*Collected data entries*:
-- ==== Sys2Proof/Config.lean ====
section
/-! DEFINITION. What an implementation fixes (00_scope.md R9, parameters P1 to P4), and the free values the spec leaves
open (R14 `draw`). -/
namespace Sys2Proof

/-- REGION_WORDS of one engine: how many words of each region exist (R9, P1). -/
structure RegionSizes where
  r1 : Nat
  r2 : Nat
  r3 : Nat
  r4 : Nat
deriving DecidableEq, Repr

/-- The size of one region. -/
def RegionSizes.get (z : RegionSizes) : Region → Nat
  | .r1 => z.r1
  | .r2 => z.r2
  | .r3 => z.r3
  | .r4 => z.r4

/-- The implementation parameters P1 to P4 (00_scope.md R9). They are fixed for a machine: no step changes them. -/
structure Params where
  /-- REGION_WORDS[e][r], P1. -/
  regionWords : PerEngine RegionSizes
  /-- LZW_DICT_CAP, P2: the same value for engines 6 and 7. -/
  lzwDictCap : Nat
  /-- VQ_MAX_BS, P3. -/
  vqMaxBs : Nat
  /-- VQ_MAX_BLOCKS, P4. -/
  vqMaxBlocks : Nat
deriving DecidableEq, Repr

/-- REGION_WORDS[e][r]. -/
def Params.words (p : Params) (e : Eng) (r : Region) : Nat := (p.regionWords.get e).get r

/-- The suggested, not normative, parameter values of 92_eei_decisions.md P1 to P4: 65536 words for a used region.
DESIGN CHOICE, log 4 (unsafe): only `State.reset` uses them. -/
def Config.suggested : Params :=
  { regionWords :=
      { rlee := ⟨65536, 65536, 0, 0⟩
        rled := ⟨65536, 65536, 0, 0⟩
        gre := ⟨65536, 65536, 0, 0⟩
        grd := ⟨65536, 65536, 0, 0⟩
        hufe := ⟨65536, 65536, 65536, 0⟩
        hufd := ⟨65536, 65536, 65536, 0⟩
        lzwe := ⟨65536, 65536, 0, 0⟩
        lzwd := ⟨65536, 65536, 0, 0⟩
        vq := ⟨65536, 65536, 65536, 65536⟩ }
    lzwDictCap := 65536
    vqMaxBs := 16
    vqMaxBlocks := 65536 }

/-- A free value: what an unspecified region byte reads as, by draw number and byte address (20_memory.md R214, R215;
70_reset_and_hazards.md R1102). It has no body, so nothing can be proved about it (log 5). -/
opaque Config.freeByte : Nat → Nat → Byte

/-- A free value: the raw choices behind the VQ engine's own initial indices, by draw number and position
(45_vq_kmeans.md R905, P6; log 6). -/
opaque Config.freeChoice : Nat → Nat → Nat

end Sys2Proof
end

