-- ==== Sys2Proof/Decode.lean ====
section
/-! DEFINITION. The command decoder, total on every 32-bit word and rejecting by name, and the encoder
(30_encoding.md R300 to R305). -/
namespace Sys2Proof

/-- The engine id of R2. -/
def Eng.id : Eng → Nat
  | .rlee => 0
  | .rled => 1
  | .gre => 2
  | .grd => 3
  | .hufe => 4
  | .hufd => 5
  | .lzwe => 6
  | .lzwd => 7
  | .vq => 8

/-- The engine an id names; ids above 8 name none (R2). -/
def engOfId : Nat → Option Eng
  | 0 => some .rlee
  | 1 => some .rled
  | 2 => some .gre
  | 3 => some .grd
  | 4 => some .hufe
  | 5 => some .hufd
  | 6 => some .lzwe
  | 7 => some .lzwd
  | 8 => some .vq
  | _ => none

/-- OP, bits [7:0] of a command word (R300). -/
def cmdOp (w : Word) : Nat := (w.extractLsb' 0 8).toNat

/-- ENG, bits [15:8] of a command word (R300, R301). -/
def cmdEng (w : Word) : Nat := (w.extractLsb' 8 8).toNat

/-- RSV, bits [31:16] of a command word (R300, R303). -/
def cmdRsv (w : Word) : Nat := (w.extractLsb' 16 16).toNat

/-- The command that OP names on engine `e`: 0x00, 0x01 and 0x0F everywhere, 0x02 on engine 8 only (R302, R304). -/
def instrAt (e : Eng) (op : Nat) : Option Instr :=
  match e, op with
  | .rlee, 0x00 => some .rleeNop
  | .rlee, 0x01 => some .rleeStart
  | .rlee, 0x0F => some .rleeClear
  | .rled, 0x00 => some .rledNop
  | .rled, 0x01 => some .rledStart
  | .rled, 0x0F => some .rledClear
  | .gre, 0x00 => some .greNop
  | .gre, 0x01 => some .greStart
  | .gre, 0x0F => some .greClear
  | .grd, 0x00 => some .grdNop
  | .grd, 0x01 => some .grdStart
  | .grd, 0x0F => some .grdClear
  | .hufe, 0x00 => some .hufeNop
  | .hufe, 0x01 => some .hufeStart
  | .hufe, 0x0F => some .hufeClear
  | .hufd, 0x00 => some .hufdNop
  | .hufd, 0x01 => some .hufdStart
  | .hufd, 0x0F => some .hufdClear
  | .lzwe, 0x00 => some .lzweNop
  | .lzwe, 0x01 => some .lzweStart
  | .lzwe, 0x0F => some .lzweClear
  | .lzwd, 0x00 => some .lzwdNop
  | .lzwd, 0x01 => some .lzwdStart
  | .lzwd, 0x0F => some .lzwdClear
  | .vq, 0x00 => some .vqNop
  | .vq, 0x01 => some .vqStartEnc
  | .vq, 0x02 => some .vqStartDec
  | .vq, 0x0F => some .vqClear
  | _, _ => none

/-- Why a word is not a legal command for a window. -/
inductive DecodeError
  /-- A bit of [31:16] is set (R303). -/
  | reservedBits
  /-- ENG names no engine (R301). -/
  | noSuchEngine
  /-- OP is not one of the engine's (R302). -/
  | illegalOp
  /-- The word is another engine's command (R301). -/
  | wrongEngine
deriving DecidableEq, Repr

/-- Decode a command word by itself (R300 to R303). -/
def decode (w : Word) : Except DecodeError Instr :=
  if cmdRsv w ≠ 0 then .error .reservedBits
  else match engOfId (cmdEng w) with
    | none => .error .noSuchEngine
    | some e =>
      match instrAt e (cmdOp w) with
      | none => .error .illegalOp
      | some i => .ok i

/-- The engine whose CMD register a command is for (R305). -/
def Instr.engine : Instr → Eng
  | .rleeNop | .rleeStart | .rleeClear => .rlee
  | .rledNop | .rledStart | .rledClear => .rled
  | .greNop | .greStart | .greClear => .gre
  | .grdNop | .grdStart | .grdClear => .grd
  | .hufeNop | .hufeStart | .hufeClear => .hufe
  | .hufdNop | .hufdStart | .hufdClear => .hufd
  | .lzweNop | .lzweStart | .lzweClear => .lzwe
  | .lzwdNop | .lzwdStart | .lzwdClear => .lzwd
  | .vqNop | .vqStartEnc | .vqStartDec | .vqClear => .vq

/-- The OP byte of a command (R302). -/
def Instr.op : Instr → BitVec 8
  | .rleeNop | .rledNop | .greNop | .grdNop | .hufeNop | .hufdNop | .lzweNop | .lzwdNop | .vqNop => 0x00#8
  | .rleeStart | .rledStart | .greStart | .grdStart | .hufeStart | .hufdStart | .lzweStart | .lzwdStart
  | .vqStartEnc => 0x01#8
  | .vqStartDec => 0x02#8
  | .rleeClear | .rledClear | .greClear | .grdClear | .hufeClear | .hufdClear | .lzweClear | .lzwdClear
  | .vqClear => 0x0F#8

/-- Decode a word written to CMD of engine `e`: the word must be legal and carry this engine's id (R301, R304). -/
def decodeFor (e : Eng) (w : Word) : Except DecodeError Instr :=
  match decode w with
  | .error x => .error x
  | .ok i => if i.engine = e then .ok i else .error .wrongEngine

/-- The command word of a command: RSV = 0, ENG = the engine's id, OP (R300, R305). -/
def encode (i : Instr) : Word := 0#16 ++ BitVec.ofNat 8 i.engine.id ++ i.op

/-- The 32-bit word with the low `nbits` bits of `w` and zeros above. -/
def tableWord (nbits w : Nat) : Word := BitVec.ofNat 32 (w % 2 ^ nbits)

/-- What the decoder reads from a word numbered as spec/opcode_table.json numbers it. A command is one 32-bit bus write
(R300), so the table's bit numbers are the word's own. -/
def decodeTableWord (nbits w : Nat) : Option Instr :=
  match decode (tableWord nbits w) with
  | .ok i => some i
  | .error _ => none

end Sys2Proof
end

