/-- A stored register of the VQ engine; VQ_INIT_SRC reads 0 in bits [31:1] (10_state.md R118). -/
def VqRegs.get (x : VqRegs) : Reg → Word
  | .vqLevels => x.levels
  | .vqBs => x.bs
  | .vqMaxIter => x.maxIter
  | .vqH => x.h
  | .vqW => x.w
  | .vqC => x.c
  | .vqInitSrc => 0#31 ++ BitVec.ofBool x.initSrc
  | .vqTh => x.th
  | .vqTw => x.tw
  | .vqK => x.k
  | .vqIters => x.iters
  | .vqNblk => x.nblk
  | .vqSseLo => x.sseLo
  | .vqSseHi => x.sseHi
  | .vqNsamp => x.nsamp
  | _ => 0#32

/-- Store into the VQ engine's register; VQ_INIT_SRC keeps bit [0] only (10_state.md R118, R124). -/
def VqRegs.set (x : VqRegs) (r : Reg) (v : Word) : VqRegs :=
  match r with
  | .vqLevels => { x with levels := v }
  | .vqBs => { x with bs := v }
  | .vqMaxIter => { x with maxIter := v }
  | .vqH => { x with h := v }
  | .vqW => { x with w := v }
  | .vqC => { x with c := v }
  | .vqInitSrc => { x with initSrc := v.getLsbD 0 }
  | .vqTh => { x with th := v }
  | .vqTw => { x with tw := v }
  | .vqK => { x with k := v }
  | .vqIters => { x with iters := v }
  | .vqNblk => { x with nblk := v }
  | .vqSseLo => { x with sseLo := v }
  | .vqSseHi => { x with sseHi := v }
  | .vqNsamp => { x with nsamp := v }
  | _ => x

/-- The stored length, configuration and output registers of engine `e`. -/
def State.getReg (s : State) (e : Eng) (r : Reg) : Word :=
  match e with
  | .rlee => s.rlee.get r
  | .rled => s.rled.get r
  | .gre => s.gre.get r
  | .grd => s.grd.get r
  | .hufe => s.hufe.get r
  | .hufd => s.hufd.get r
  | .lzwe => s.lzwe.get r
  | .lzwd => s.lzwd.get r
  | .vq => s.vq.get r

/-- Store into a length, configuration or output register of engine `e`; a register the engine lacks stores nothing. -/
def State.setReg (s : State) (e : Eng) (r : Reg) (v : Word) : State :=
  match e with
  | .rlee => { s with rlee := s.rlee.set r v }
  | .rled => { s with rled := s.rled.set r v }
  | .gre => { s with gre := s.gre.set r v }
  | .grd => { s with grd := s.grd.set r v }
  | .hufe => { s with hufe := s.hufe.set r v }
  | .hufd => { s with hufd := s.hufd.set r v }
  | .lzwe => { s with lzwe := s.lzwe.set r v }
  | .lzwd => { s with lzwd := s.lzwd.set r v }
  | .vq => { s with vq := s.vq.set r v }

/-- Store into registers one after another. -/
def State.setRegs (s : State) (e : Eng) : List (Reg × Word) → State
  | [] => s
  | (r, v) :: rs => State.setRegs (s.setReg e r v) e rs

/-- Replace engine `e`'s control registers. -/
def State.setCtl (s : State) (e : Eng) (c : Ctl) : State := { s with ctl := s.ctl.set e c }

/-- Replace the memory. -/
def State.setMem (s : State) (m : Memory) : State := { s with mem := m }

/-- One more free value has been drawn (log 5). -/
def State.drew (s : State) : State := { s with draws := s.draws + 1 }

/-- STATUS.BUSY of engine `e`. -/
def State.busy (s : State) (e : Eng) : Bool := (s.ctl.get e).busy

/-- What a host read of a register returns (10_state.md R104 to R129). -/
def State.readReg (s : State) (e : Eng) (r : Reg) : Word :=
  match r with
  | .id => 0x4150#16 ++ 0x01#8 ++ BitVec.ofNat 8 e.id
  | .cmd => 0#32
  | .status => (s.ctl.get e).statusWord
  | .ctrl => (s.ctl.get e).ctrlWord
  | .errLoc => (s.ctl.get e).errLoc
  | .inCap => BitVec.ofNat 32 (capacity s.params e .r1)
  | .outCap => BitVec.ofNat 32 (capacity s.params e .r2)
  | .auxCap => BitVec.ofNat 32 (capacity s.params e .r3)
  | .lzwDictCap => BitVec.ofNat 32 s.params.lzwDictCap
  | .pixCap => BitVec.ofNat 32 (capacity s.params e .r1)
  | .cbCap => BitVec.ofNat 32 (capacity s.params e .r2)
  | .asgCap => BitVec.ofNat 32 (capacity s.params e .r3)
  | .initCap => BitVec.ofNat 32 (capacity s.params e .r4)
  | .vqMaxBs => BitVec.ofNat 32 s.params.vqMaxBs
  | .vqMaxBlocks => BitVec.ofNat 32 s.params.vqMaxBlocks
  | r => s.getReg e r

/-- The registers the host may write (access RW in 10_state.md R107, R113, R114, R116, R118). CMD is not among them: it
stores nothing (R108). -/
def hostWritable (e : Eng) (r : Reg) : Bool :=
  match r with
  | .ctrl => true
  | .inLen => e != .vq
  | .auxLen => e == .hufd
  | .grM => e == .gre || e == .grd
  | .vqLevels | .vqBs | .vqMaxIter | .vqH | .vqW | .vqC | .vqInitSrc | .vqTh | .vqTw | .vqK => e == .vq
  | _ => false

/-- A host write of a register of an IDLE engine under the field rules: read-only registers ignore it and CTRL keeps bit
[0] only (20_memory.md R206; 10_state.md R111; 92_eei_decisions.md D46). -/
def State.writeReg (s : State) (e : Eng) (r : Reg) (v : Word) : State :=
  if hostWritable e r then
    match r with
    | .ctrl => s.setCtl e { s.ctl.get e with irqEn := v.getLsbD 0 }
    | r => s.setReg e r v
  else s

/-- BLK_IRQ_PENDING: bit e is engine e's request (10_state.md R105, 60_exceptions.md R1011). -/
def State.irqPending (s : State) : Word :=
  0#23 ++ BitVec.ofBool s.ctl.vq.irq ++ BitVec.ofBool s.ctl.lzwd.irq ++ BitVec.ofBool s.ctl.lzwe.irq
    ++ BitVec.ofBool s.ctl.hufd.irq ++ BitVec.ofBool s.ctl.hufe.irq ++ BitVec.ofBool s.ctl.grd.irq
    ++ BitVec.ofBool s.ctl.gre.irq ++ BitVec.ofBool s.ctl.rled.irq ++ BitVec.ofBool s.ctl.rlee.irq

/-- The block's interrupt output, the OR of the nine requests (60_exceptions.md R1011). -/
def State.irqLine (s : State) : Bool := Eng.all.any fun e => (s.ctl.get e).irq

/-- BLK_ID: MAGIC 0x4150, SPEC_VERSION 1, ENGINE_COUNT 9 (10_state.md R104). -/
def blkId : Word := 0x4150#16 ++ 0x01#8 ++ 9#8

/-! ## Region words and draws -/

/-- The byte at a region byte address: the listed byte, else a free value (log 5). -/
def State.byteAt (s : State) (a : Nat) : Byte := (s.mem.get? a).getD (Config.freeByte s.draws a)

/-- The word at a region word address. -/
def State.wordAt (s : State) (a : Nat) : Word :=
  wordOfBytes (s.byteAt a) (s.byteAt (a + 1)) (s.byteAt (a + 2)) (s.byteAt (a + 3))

*YOUR INSTRUCTIONS*:
Copy out, in full, each line above that has the word "output" in it.

*ANSWER*:
/-- The stored length, configuration and output registers of engine `e`. -/
/-- Store into a length, configuration or output register of engine `e`; a register the engine lacks stores nothing. -/
/-- The block's interrupt output, the OR of the nine requests (60_exceptions.md R1011). -/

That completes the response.